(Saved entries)
-- ==== Sys2Proof/Laws/Ops.lean ====
section
/-! SUPPORT. Ops.lean: what a read of a register, a field or a memory gives after a write, and that each of these writes
keeps both stores canonical. -/

namespace Sys2Proof.Machine

variable (m : Module)

/-! ### Registers -/

theorem rd_wr (a b : Nat) (v : DWord) : (m.wr a v).rd b = if a = b then v else m.rd b := SMap.get_put _ _ _ _ _
@[simp] theorem rd_wr_same (a : Nat) (v : DWord) : (m.wr a v).rd a = v := by simp [rd_wr]
theorem rd_wr_ne {a b : Nat} (v : DWord) (h : a ≠ b) : (m.wr a v).rd b = m.rd b := by simp [rd_wr, h]
@[simp] theorem rd_setMb (a b : Nat) (v : Byte) : (m.setMb a v).rd b = m.rd b := rfl

theorem rd_wn (a b n : Nat) : (m.wn a n).rd b = if a = b then BitVec.ofNat 64 n else m.rd b := rd_wr m a b _
theorem rd_wf_ne {a b : Nat} (f : Field) (n : Nat) (h : a ≠ b) : (m.wf a f n).rd b = m.rd b := rd_wr_ne m _ h
theorem rd_setFlag_ne {a b : Nat} (f : Field) (x : Bool) (h : a ≠ b) : (m.setFlag a f x).rd b = m.rd b := rd_wr_ne m _ h
theorem rd_setBit_ne {a b : Nat} (i : Nat) (x : Bool) (h : a ≠ b) : (m.setBit a i x).rd b = m.rd b := rd_wr_ne m _ h

/-- A field reads the number written to it, modulo its range. -/
theorem rf_wf_same (a : Nat) (f : Field) (n : Nat) (h : f.hi < 64) : (m.wf a f n).rf a f = n % 2 ^ (f.hi + 1 - f.lo) := by
  simp [Module.rf, Module.wf, fget_fset_same _ _ _ h]

/-- A write to a field leaves the other fields of its register. -/
theorem rf_wf_apart (a : Nat) (f g : Field) (n : Nat) (hg : g.hi < 64) (h : f.hi < g.lo ∨ g.hi < f.lo) :
    (m.wf a f n).rf a g = m.rf a g := by
  simp [Module.rf, Module.wf, fget_fset_apart _ _ _ _ hg h]

theorem rf_wf_ne {a b : Nat} (f g : Field) (n : Nat) (h : a ≠ b) : (m.wf a f n).rf b g = m.rf b g := by
  simp [Module.rf, rd_wf_ne m f n h]

/-- A one-bit field reads the truth value written to it. -/
theorem flag_setFlag_same (a : Nat) (f : Field) (x : Bool) (h : f.hi < 64) (h1 : f.lo = f.hi) :
    (m.setFlag a f x).flag a f = x := by
  simp only [Module.flag, Module.setFlag, rf_wf_same m a f _ h, h1]
  have : f.hi + 1 - f.hi = 1 := by omega
  cases x <;> simp [this]

theorem bit_setBit_same (a i : Nat) (x : Bool) (h : i < 64) : (m.setBit a i x).bit a i = x :=
  flag_setFlag_same m a ⟨i, i⟩ x h rfl

theorem bit_setBit_ne (a : Nat) {i j : Nat} (x : Bool) (h : i ≠ j) (hj : j < 64) : (m.setBit a i x).bit a j = m.bit a j := by
  simp only [Module.bit, Module.setBit, Module.flag, Module.setFlag]
  rw [rf_wf_apart m a ⟨i, i⟩ ⟨j, j⟩ _ hj (show i < j ∨ j < i by omega)]

/-! ### Memory -/

theorem mb_setMb (a b : Nat) (v : Byte) : (m.setMb a v).mb b = if a = b then v else m.mb b := SMap.get_put _ _ _ _ _
@[simp] theorem mb_wr (a b : Nat) (v : DWord) : (m.wr a v).mb b = m.mb b := rfl

/-- A byte string stands where it was written, and every other byte as before. -/
theorem mb_setBytes (bs : List Byte) : ∀ (m : Module) (a b : Nat),
    (m.setBytes a bs).mb b = if a ≤ b ∧ b < a + bs.length then bs.getD (b - a) 0 else m.mb b := by
  induction bs with
  | nil => intro m a b; rw [if_neg (by simp)]; rfl
  | cons x r ih =>
    intro m a b
    rw [Module.setBytes, ih, mb_setMb, List.length_cons]
    by_cases h : a = b
    · subst h; rw [if_neg (by omega), if_pos rfl, if_pos (by omega)]; simp
    · by_cases h2 : a + 1 ≤ b ∧ b < a + 1 + r.length
      · rw [if_pos h2, if_pos (by omega)]
        obtain ⟨k, rfl⟩ : ∃ k, b = a + 1 + k := ⟨b - (a + 1), by omega⟩
        rw [show a + 1 + k - (a + 1) = k by omega, show a + 1 + k - a = k + 1 by omega]; rfl
      · rw [if_neg h2, if_neg h, if_neg (by omega)]

theorem mbytes_length (a n : Nat) : (m.mbytes a n).length = n := by
  induction n generalizing a with
  | zero => rfl
  | succ n ih => simp [Module.mbytes, ih]

theorem mbytes_getD (n : Nat) : ∀ a k, k < n → (m.mbytes a n).getD k 0 = m.mb (a + k) := by
  induction n with
  | zero => intro a k h; omega
  | succ n ih =>
    intro a k h
    cases k with
    | zero => rfl
    | succ k => rw [Module.mbytes, show a + (k + 1) = a + 1 + k by omega, ← ih (a + 1) k (by omega)]; rfl

/-- The bytes written are read back. -/
theorem mbytes_setBytes_same (a : Nat) (bs : List Byte) : (m.setBytes a bs).mbytes a bs.length = bs := by
  refine List.ext_getElem (mbytes_length _ _ _) fun i h1 h2 => ?_
  have h := mbytes_getD (m.setBytes a bs) bs.length a i h2
  rw [mb_setBytes, if_pos (by omega), show a + i - a = i by omega] at h
  rwa [List.getD_eq_getElem _ _ h1, List.getD_eq_getElem _ _ h2] at h

/-- Bytes apart from those written are read as before. -/
theorem mbytes_setBytes_apart (a b n : Nat) (bs : List Byte) (h : b + n ≤ a ∨ a + bs.length ≤ b) :
    (m.setBytes a bs).mbytes b n = m.mbytes b n := by
  induction n generalizing b with
  | zero => rfl
  | succ n ih =>
    rw [Module.mbytes, Module.mbytes, ih (b + 1) (by omega), mb_setBytes, if_neg (by omega)]

theorem leBytes_length (n v : Nat) : (leBytes n v).length = n := by
  induction n generalizing v with
  | zero => rfl
  | succ n ih => simp [leBytes, ih]

theorem leNat_leBytes (n : Nat) : ∀ v, leNat (leBytes n v) = v % 256 ^ n := by
  induction n with
  | zero => intro v; simp [leBytes, leNat, Nat.mod_one]
  | succ n ih =>
    intro v
    simp only [leBytes, leNat, ih, BitVec.toNat_ofNat]
    have h : v % 256 ^ (n + 1) = v % 256 + 256 * (v / 256 % 256 ^ n) := by rw [pow_succ']; exact Nat.mod_mul
    rw [h]

/-- A number written is read back, modulo its bytes. -/
theorem mn_setMn_same (a n v : Nat) : (m.setMn a n v).mn a n = v % 256 ^ n := by
  have h := mbytes_setBytes_same m a (leBytes n v)
  rw [leBytes_length] at h
  rw [Module.mn, Module.setMn, h, leNat_leBytes]

theorem mn_setMn_apart (a b n k v : Nat) (h : b + k ≤ a ∨ a + n ≤ b) : (m.setMn a n v).mn b k = m.mn b k := by
  rw [Module.mn, Module.mn, Module.setMn, mbytes_setBytes_apart m a b k _ (by rw [leBytes_length]; exact h)]

theorem mb_setMn (a n v b : Nat) (h : b < a ∨ a + n ≤ b) : (m.setMn a n v).mb b = m.mb b := by
  rw [Module.setMn, mb_setBytes, leBytes_length, if_neg (by omega)]

/-! ### The canonical form -/

variable {m}

theorem canonical_iff : m.canonical = true ↔ SMap.wf memReset m.mem = true ∧ SMap.wf regReset m.regs = true := by
  simp [Module.canonical]

/-- A module with the same stores is canonical alike. -/
theorem canonical_of_stores {n : Module} (h : m.canonical = true) (h1 : n.mem = m.mem) (h2 : n.regs = m.regs) :
    n.canonical = true := by
  rw [canonical_iff] at h ⊢; rw [h1, h2]; exact h

theorem canonical_wr (h : m.canonical = true) (a : Nat) (v : DWord) : (m.wr a v).canonical = true := by
  rw [canonical_iff] at h ⊢; exact ⟨h.1, SMap.wf_put a v h.2⟩
theorem canonical_setMb (h : m.canonical = true) (a : Nat) (b : Byte) : (m.setMb a b).canonical = true := by
  rw [canonical_iff] at h ⊢; exact ⟨SMap.wf_put a b h.1, h.2⟩
theorem canonical_wf (h : m.canonical = true) (a : Nat) (f : Field) (n : Nat) : (m.wf a f n).canonical = true := canonical_wr h _ _
theorem canonical_wn (h : m.canonical = true) (a n : Nat) : (m.wn a n).canonical = true := canonical_wr h _ _
theorem canonical_setFlag (h : m.canonical = true) (a : Nat) (f : Field) (x : Bool) : (m.setFlag a f x).canonical = true :=
  canonical_wr h _ _
theorem canonical_setBit (h : m.canonical = true) (a i : Nat) (x : Bool) : (m.setBit a i x).canonical = true := canonical_wr h _ _

/-- Folding an operation that keeps the canonical form keeps it. -/
theorem canonical_foldl {β : Type} {f : Module → β → Module} (hf : ∀ m x, m.canonical = true → (f m x).canonical = true)
    (l : List β) (h : m.canonical = true) : (l.foldl f m).canonical = true := by
  induction l generalizing m with
  | nil => exact h
  | cons x r ih => exact ih (hf _ _ h)

theorem canonical_setBytes (h : m.canonical = true) (a : Nat) (bs : List Byte) : (m.setBytes a bs).canonical = true := by
  induction bs generalizing m a with
  | nil => exact h
  | cons x r ih => exact ih (canonical_setMb h _ _) _
theorem canonical_setMn (h : m.canonical = true) (a n v : Nat) : (m.setMn a n v).canonical = true := canonical_setBytes h _ _
theorem canonical_setMw (h : m.canonical = true) (a : Nat) (w : Word) : (m.setMw a w).canonical = true := canonical_setBytes h _ _

/-- Dropping entries of a store keeps the canonical form. -/
theorem canonical_filterMem (h : m.canonical = true) (f : Nat × Byte → Bool) : ({ m with mem := m.mem.filter f }).canonical = true := by
  rw [canonical_iff] at h ⊢; exact ⟨SMap.wf_filter f h.1, h.2⟩
theorem canonical_filterRegs (h : m.canonical = true) (f : Nat × DWord → Bool) : ({ m with regs := m.regs.filter f }).canonical = true := by
  rw [canonical_iff] at h ⊢; exact ⟨h.1, SMap.wf_filter f h.2⟩

theorem canonical_raise (h : m.canonical = true) (s i : Nat) (o : Owner) : (m.raise s i o).canonical = true := h
theorem canonical_raiseFree (h : m.canonical = true) (s : Nat) (o : Owner) : (m.raiseFree s o).canonical = true := h
theorem canonical_bump (h : m.canonical = true) (a sat i : Nat) : (m.bump a sat i).canonical = true := by
  have h1 : (if m.rn a < 0xFFFFFFFF then m.wn a (m.rn a + 1) else m).canonical = true := by
    split
    · exact canonical_wn h _ _
    · exact h
  simp only [Module.bump]
  split
  · exact canonical_setBit h1 _ _ _
  · exact h1

/-- The machine is canonical at reset. -/
theorem canonical_reset : State.reset.mod.canonical = true := by decide +kernel

end Sys2Proof.Machine
end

= Required action =
The task here is to output the line with "simp only [Module.bump]" and all lines after it to the end of the records above, exactly and only those.

= Task solution =
  simp only [Module.bump]
  split
  · exact canonical_setBit h1 _ _ _
  · exact h1

/-- The machine is canonical at reset. -/
theorem canonical_reset : State.reset.mod.canonical = true := by decide +kernel

end Sys2Proof.Machine
end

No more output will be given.